Some will argue this is unrealistic—that you need optimized compounds, and that shortcuts lead to false negatives killing promising programs. These concerns aren’t wrong; they’re just insufficient when the old model demonstrably isn’t working.

The real question is whether the risk of earlier translational testing exceeds spending nine years and a billion dollars on a target that was never going to work.

Making the call with confidence

Here’s what I tell my team: Your job isn’t to get a drug to the clinic. Your job is to do each step exceptionally well, building evidence you can defend. Because if we’re systematic about gathering the right evidence early, and if we’re honest about what the data is—and isn’t—telling us, the statistics start working in our favor.

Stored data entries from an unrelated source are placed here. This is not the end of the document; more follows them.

/-- MBOUT leaves the mailed device, its teller stepped. -/
theorem execMbout_ready {s : State} {ts : Nat} {k : Fin 8} {e : Ecc} {ra : Fin 16} {obj : BitVec 6}
    (h : s.ready k e (wordD 0x21 0 ra 0 obj 0x01) = true) :
    exec (.mbout ts k e ra obj) s = .next { s with
      core := ((s.slot ts e).core.mailed k ((s.core.teller k).opA ra obj)).setTeller k
        ((s.core.teller k).onto.stepped (s.slot ts e).core.now) } := by
  have hs : ((s.slot ts e).core.teller k).stall = none := by rw [State.slot_teller, State.ready_stall h]
  show Host.Outcome.next (instrMbout ts k e ra obj s) = _
  rw [instrMbout_eq, State.issueDev_ready h]
  unfold State.lift
  beta_reduce
  rw [Dev.mailed_stepDone _ hs, State.slot_teller]
  rfl

/-- Settles O4: each instruction's effect on its teller in the slot; MBOUT by the frames of what it mails. -/
theorem tellerReads : Obligations.TellerReads := by
  unfold Obligations.TellerReads
  intro s ts k e rd ra imm obj h t u m set
  have hm : t.opA ra obj = m := t.opA_eq ra obj
  refine ⟨execRdr_ready, fun hr hle => ?_, fun hr hle => ?_, execMbin_ready, execKick_ready, fun hr => ?_⟩
  · rw [execMld_ready hr (hm ▸ hle), hm]
  · rw [execTstm_ready hr (hm ▸ hle), hm, Dev.testMask_eq]
    simp only [State.slot_rail]
    rfl
  · refine ⟨_, execMbout_ready hr, ?_, ?_, fun x hx => ?_, ?_, ?_⟩
    · rw [hm, Dev.setTeller_get, Dev.mailed_get_mboxOut]
      exact Nat.mod_eq_of_lt (Nat.mod_lt _ (by decide))
    · show ((u.core.mailed k _).tellers.set k.val _ k.isLt) = _
      rw [Dev.mailed_tellers, State.slot_teller]
      exact congrArg Dev.tellers (u.core.setTeller_setTeller k _ _)
    · rw [Dev.setTeller_get]
      exact Dev.mailed_cause _ ((s.slot_owner ts e _).trans hx)
    · exact (((s.slot_only ts e).mono (by decide)).step (Dev.mailed_only _ k _) (by decide)).step
        (Dev.setTeller_only _ k _) (by decide)
    · intro g hg
      rw [Dev.setTeller_get]
      exact ((((s.core.onlyRegs_refl _).step (State.slot_onlyRegs hr ts) (by simp)).step
        (Dev.mailed_onlyRegs _ k _) (by simp))) g hg

end Sys2Proof.Machine
end

section
/-! Control flow and HALT (O5). -/

namespace Sys2Proof.Machine

/-- R213: B goes to its target where its condition holds, else on to the next instruction. -/
theorem execB_ready {s : State} {ts : Nat} {k : Fin 8} {e : Ecc} {c : Cond} {target : BitVec 16}
    (h : s.ready k e (wordJ 0x1C c.code target) = true) :
    exec (.b ts k e c target) s = .next ((s.slot ts e).done k
      (if (s.core.teller k).holds c then { s.core.teller k with pc := target } else (s.core.teller k).onto)) := by
  refine congrArg Host.Outcome.next (State.issueRegs_ready h ts _ ?_)
  split <;> exact State.ready_stall h

theorem execCall_ready {s : State} {ts : Nat} {k : Fin 8} {e : Ecc} {target : BitVec 16}
    (h : s.ready k e (wordJ 0x1D 0 target) = true) (hd : (s.core.teller k).stack.length < 16) :
    exec (.call ts k e target) s = .next ((s.slot ts e).done k
      { s.core.teller k with
          stack := ((s.core.teller k).pc + 1) :: (s.core.teller k).stack
          pc := target }) := by
  refine congrArg Host.Outcome.next (State.issueDev_setTeller h ts ?_ (State.ready_stall h))
  simp only [State.slot_teller]
  exact if_neg (Nat.not_le.mpr hd)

The industry is moving toward evidence-first approaches—technologies validating targets in relevant contexts, translational frameworks testing hypotheses earlier, and computational tools trained on quality data.

But all this data is just noise until it answers the question keeping many of us up at night: Can I make this call with confidence, or am I crossing my fingers and hoping?

We won’t solve the 90% failure rate entirely. Biology is too complex. But we can close the confidence gap by using the right data, at the right time, to answer the key question: Should we keep going?

And sometimes—often, even—the most valuable answer will be no.

Laurence Arnold, PhD, is the Head of R&D at Pelago Bioscience.